I originally wrote this against just Anthropic. What I found was that it was pretty good! At least against smaller codebases, like Rapport. Larger codebases may not work as well because I didn’t implement anything to manage context length — although with 200k tokens for Claude, that’s quite a bit of code!

I did a couple of things with this codebase during early May:

I added Ollama support. This allowed me to try out using code explorer at work.

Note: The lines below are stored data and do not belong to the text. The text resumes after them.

-- ==== Sys2Proof/Laws/KeepsExec.lean ====
section
/-!
SUPPORT. What no command undoes (`State.Keeps`): one lemma for each function that answers a state, here for
the commands.
-/
namespace Sys2Proof.Machine

variable {msk : Nat} {was : State}

theorem execDeskInjParity_keeps (hfree : msk &&& 16 = 0) (b d s) (hs : was.Keeps msk s) : outKeeps msk was (execDeskInjParity b d s) := by
  unfold execDeskInjParity
  with_reducible repeat' first
    | assumption | exact free_mono hfree rfl | apply next_keeps | apply fault_keeps | apply State.deskInject_keeps

theorem execThermalTrip_keeps (hfree : msk &&& 4294967295 = 0) (s) (hs : was.Keeps msk s) : outKeeps msk was (execThermalTrip s) := by
  unfold execThermalTrip
  with_reducible repeat' first | assumption | exact free_mono hfree rfl | apply next_keeps | apply fault_keeps | apply State.powerOff_keeps

theorem execDeskBLoadComplete_keeps (hfree : msk &&& 3288344345 = 0) (b d s) (hs :
    was.Keeps msk s) : outKeeps msk was (execDeskBLoadComplete b d s) := by
  unfold execDeskBLoadComplete
  with_reducible repeat' first | assumption | exact free_mono hfree rfl | apply next_keeps | apply fault_keeps | apply State.loadDone_keeps

theorem execPldmDiscovery_keeps (hfree : msk &&& 2155872256 = 0) (src m s) (hs :
    was.Keeps msk s) : outKeeps msk was (execPldmDiscovery src m s) := by
  unfold execPldmDiscovery
  with_reducible repeat' first
    | assumption | exact free_mono hfree rfl | apply next_keeps | apply fault_keeps | apply State.pldmBase_keeps
    | apply State.answerMctp_keeps | refine fst_keeps ?_ (by assumption) | refine snd_keeps ?_ (by assumption) | split

theorem execVcos_keeps (hfree : msk &&& 3288344345 = 0) (b c vd va _vb _vc p fmt _fn s) (hs :
    was.Keeps msk s) : outKeeps msk was (execVcos b c vd va _vb _vc p fmt _fn s) := by
  unfold execVcos
  with_reducible repeat' first
    | assumption | exact free_mono hfree rfl | apply next_keeps | apply fault_keeps | apply ok_keeps | apply State.vecTrans_keeps

theorem execTmrRtoExpiry_keeps (hfree : msk &&& 3288360729 = 0) (dest tc seq s) (hs :
    was.Keeps msk s) : outKeeps msk was (execTmrRtoExpiry dest tc seq s) := by
  unfold execTmrRtoExpiry
  conv => zeta
  with_reducible repeat' first
    | assumption | exact free_mono hfree rfl | apply next_keeps | apply fault_keeps | apply State.failDead_keeps
    | apply State.transmit_keeps | apply State.putTmr_keeps | apply State.txnEnd_keeps | split

theorem execSltu_keeps (hfree : msk &&& 3288344345 = 0) (b c rd rs1 rs2 i imm rsv s) (hs :
    was.Keeps msk s) : outKeeps msk was (execSltu b c rd rs1 rs2 i imm rsv s) := by
  unfold execSltu
  with_reducible repeat' first
    | assumption | exact free_mono hfree rfl | apply next_keeps | apply fault_keeps | apply ok_keeps | apply State.alu_keeps

theorem execWaitBusyRetry_keeps (hfree : msk &&& 3288344345 = 0) (b t s) (hs :
    was.Keeps msk s) : outKeeps msk was (execWaitBusyRetry b t s) := by
  unfold execWaitBusyRetry
  conv => zeta
  with_reducible repeat' first
    | assumption | exact free_mono hfree rfl | apply next_keeps | apply fault_keeps | apply State.waitFailed_keeps
    | apply State.syncEvent_keeps | apply State.sendWait_keeps | split

theorem execMsixHoldoffExpiry_keeps (hfree : msk &&& 2147549184 = 0) (v s) (hs :
    was.Keeps msk s) : outKeeps msk was (execMsixHoldoffExpiry v s) := by
  unfold execMsixHoldoffExpiry
  conv => zeta
  with_reducible repeat' first
    | assumption | exact free_mono hfree rfl | apply next_keeps | apply fault_keeps | apply State.msixSend_keeps
    | apply State.putPcie_keeps | split

theorem execMoveConvert_keeps (hfree : msk &&& 3321915293 = 0) (b c rs t dir sg cnt rsv s) (hs :
    was.Keeps msk s) : outKeeps msk was (execMoveConvert b c rs t dir sg cnt rsv s) := by
  unfold execMoveConvert
  with_reducible repeat' first | assumption | exact free_mono hfree rfl | apply next_keeps | apply fault_keeps | apply State.moveIssue_keeps

theorem execMoveTranspose_keeps (hfree : msk &&& 3321915293 = 0) (b c rs t dir sg cnt rsv s) (hs :
    was.Keeps msk s) : outKeeps msk was (execMoveTranspose b c rs t dir sg cnt rsv s) := by
  unfold execMoveTranspose
  with_reducible repeat' first | assumption | exact free_mono hfree rfl | apply next_keeps | apply fault_keeps | apply State.moveIssue_keeps

theorem execSensorThresholdCrossing_keeps (hfree : msk &&& 2155872256 = 0) (sensor die v s) (hs :
    was.Keeps msk s) : outKeeps msk was (execSensorThresholdCrossing sensor die v s) := by
  unfold execSensorThresholdCrossing
  conv => zeta
  with_reducible repeat' first
    | assumption | exact free_mono hfree rfl | apply next_keeps | apply fault_keeps | apply State.putMgmt_keeps
    | apply State.answerMctp_keeps | split

theorem execGtSet_keeps (hfree : msk &&& 1140853761 = 0) (v s) (hs : was.Keeps msk s) : outKeeps msk was (execGtSet v s) := by
  unfold execGtSet
  with_reducible repeat' first | assumption | exact free_mono hfree rfl | apply next_keeps | apply fault_keeps | apply State.gtSet_keeps

theorem execTrsDataReceive_keeps (hfree : msk &&& 3221259265 = 0) (p frame s) (hs :
    was.Keeps msk s) : outKeeps msk was (execTrsDataReceive p frame s) := by
  unfold execTrsDataReceive
  conv => zeta
  with_reducible repeat' first
    | assumption | exact free_mono hfree rfl | apply next_keeps | apply fault_keeps | apply State.recvFrame_keeps
    | apply State.repeatData_keeps | apply State.takeData_keeps | refine fst_keeps ?_ (by assumption)
    | refine snd_keeps ?_ (by assumption) | split

theorem execBootWatchdogExpiry_keeps (hfree : msk &&& 2621440 = 0) (s) (hs :
    was.Keeps msk s) : outKeeps msk was (execBootWatchdogExpiry s) := by
  unfold execBootWatchdogExpiry
  conv => zeta
  with_reducible repeat' first
    | assumption | exact free_mono hfree rfl | apply next_keeps | apply fault_keeps | apply State.putFlash_keeps
    | apply State.requestReset_keeps | apply State.putRst_keeps | split

theorem execLcommit_keeps (hfree : msk &&& 3288344345 = 0) (b c rd rs rt rsv s) (hs :
    was.Keeps msk s) : outKeeps msk was (execLcommit b c rd rs rt rsv s) := by
  unfold execLcommit
  conv => zeta
  with_reducible repeat' first
    | assumption | exact free_mono hfree rfl | apply next_keeps | apply fault_keeps | apply State.issue_keeps | apply State.illegal_keeps
    | apply State.done_keeps | apply State.setS_keeps | apply State.setFld_keeps | apply State.modCtx_keeps | apply State.doneBlock_keeps
    | (intro _; intros; try beta_reduce) | split
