/-! ### The end of a change (14 R405) -/

/-- The end of a change: its PLLs have relocked. -/
def State.freqEnded (s : State) : State :=
  let u := ((s.setFld A.clkStat F.clkStat.FCHG 0).lockIf (s.clk.chg.testBit 0) 1 true).lockIf (s.clk.chg.testBit 1) 2 true
  u.putClk { s.clk with chg := 0, freqNext := [] }

theorem State.release_idle {s : State} (h : s.tmr.waitq = []) : s.release = s.putTmr { s.tmr with waitq := [] } := by
  unfold State.release
  rw [h]
  rfl

theorem State.serveHeld_idle {s : State} (h : s.tmr.held = []) : s.serveHeld = s := if_pos (by rw [h]; rfl)

/-- With nothing held and nothing waiting the end of a change applies the writes that waited. -/
theorem execFreqChangeComplete_idle {s : State} (h : s.flag A.clkStat F.clkStat.FCHG = true) (hheld : s.tmr.held = [])
    (hwait : s.tmr.waitq = []) : exec .freqChangeComplete s = .next
      (s.clk.freqNext.foldl State.freqWrite (s.freqEnded.putTmr { s.tmr with waitq := [] })) := by
  show execFreqChangeComplete s = _
  unfold execFreqChangeComplete
  extract_lets u0 u1 u2 l clk u3
  have h1 : u1 = u0.lockIf (s.clk.chg.testBit 0) 1 true := rfl
  obtain ⟨-, hclk1, htmr1⟩ := u0.lockIf_kept (s.clk.chg.testBit 0) 1 true
  have h2 : u2 = u1.lockIf (s.clk.chg.testBit 1) 2 true := by
    have hchg : u1.clk = s.clk := hclk1
    unfold u2
    rw [hchg]
    rfl
  obtain ⟨-, hclk2, htmr2⟩ := u1.lockIf_kept (s.clk.chg.testBit 1) 2 true
  have hclk : u2.clk = s.clk := by rw [h2, hclk2, h1, hclk1]; rfl
  have htmr : u2.tmr = s.tmr := by rw [h2, htmr2, h1, htmr1]; rfl
  have hend : u2.putClk { s.clk with chg := 0, freqNext := [] } = s.freqEnded := by rw [h2, h1]; rfl
  have hu3 : u3 = s.freqEnded.putTmr { s.tmr with waitq := [] } := by
    have hput : u2.putClk { clk with chg := 0, freqNext := [] } = s.freqEnded := by rw [← hend]; unfold clk; rw [hclk]
    have hended : s.freqEnded.tmr = s.tmr := by rw [← hend]; exact htmr
    unfold u3
    rw [hput, State.release_idle (hended ▸ hwait), State.serveHeld_idle (hended ▸ hheld), hended]
  have hl : l = s.clk.freqNext := congrArg Clk.freqNext hclk
  rw [h, if_neg (by decide), hl, hu3]

theorem State.freqEnded_shown (s : State) : s.freqEnded.flag A.clkStat F.clkStat.FCHG = false ∧
    s.freqEnded.rd A.clkFreq = s.rd A.clkFreq ∧
    (s.clk.chg.testBit 0 = true → s.freqEnded.fldBit A.clkStat F.clkStat.LOCK 1 = true) ∧
    (s.clk.chg.testBit 1 = true → s.freqEnded.fldBit A.clkStat F.clkStat.LOCK 2 = true) := by
  set u := s.setFld A.clkStat F.clkStat.FCHG 0
  set v := u.lockIf (s.clk.chg.testBit 0) 1 true
  have hlock : ∀ k, k < 6 → s.freqEnded.fldBit A.clkStat F.clkStat.LOCK k =
      if s.clk.chg.testBit 1 = true ∧ k = 2 then true else v.fldBit A.clkStat F.clkStat.LOCK k := fun k hk => v.lockIf_lock _ _ _ hk
  refine ⟨?_, ?_, fun h => ?_, fun h => ?_⟩
  · refine bne_eq_false_iff_eq.2 ((v.lockIf_fchg _ _ _).trans ((u.lockIf_fchg _ _ _).trans ?_))
    exact State.fld_setFld_same _ _ _ _ (by decide)
  · refine ((v.lockIf_kept _ _ _).1 _ (by decide)).trans (((u.lockIf_kept _ _ _).1 _ (by decide)).trans ?_)
    exact State.rd_setFld_ne _ _ _ (by decide)
  · rw [hlock 1 (by decide), if_neg (by simp)]
    exact (u.lockIf_lock _ _ _ (by decide)).trans (if_pos ⟨h, rfl⟩)
  · rw [hlock 2 (by decide), if_pos ⟨h, rfl⟩]
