-- ==== Sys2Proof/Word.lean ====
section
/-! DEFINITION. The word types of the block: bytes, 16-bit fields and 32-bit words (spec/00_scope.md R12). No value
is signed. -/

namespace Sys2Proof

/-- A byte: an unsigned 8-bit value (R12). -/
abbrev Byte := BitVec 8

/-- A 16-bit field: LEN and HID of a command header, HANDLER_ID (R24, R91). -/
abbrev Half := BitVec 16

/-- A 32-bit word: command header, BITRATE, response (R91, R92). -/
abbrev Word := BitVec 32

end Sys2Proof
end

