-- ==== Sys2Proof/Machine/Dispatch.lean ====
section
/-! DEFINITION. The dispatch: one arm per instruction. -/

namespace Sys2Proof.Machine

def exec (i : Instr) (s : State) : Host.Outcome State Fault Refusal :=
  match i with
  | .init ck bitrate => Sys2Proof.Machine.execInit ck bitrate s
  | .tick => Sys2Proof.Machine.execTick s
  | .enqueue m => Sys2Proof.Machine.execEnqueue m s
  | .getMessage => Sys2Proof.Machine.execGetMessage s
  | .setHandler hid => Sys2Proof.Machine.execSetHandler hid s
  | .checksum bytes => Sys2Proof.Machine.execChecksum bytes s
  | .consumeByte b => Sys2Proof.Machine.execConsumeByte b s
  | .deliver p => Sys2Proof.Machine.execDeliver p s
  | .enqueueDiag m => Sys2Proof.Machine.execEnqueueDiag m s
  | .pumpOneByte => Sys2Proof.Machine.execPumpOneByte s

end Sys2Proof.Machine
end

Sadly my laptop only has 16GB of RAM, so I’m limited to 8B parameter models, but I’ve found that the new qwen3 series of models is pretty decent at this, even the 8B version.
To further help with work, I added watsonx support. However, I’ve not found a model that’s really good there — any better than Qwen3. Llama 3.3 70B does okay, but I’d really like to try out mistral-medium. However, its tool calling doesn’t seem to be correctly processed by watsonx yet. Hopefully that’s fixed soon, it’d be nice to have some better/faster models to try out in a work context.
I added editing support by adding two more tools based on Claude’s text edit tool. First, str_replace which allows for editing files by creating exact-match search and replace pairs. Second, create to allow the model to create new files. While qwen3:8B starts to fall over at this point, the Anthropic models can do pretty well at making edits to Rapport. I used this to improve the README which had fallen a little behind the code and then to do a first draft of the feature allowing the user to provide additional content for the prompt.

Here’s codeexplorer.py today. The left shows the editing tools. The right shows the end of the process of updating part of Rapport, changing use of match to determine object type to use isinstance instead (an attempt to fix an odd bug):

Overall, while it’s no aider in terms of functionality, I find the simple interface of codeexplorer.py is nice for quick edits and tweaks. I think I might add the ability to have longer chat sessions while editing code. The level of smarts that Claude has really makes writing this toy trivial, and it can do way smarter things than just basic refactoring — pretty much on its own!

What I really like about Claude as editor is that, with no special prompting, Claude will give you a brief write up of what it did and why. I think it’s interesting that the model will do a long stream of non-trivial tool calls — listing files, reading them and figuring out the edits — and then knows it’s useful to give a summary.

Understanding AI (bonus)

In a previous post I talked about understanding the inner workings of the AI “mind”. Just after I wrote that, Anthropic published a huge exploration of Haiku’s inner world. On the Biology of a Large Language Model is a lengthy but fascinating read.

While it goes into a lot of things, one comes away with both a fascination on how far we’ve come in understanding LLM processes, but also how far we’ve got to go. This stuff is super complicated, and we’re only looking at very short pieces of text — a sentence or two at most. It doesn’t shine much light on how, for example, my code explorer tool can work so well when driven by a model like Claude. So much work left here!

Summary

Certainly the month was all about AI again. But I think I’m finishing up with AI as my only focus.

At work, the internal AI app that I wrote is now stable, so doesn’t need much attention. It’s got a bit of take-up on the team, which has been nice to see.

But now at work I’m now looking to help define our testing strategy for a next-generation database platform. I’m diving back into Kubernetes and CI pipelines. It’s been a few years since I was really seriously into Kubernetes, and I never really wrote controller/reconciliation loop code. So there’s a lot to (re)learn there. That learning is competing with my AI education.

But even as I change tack, I’m finding that the AI skills I’ve built these last two months are super-useful,and I find myself reaching to AI regularly — including both chat and scripting it with Python.

I think I will continue building out features in Rapport, and I can see myself improving and creating more ai-toys. So I’m sure that there will be more AI in the next few months, particularly outside work. It’s just too interesting — and changing too fast — to ignore for long.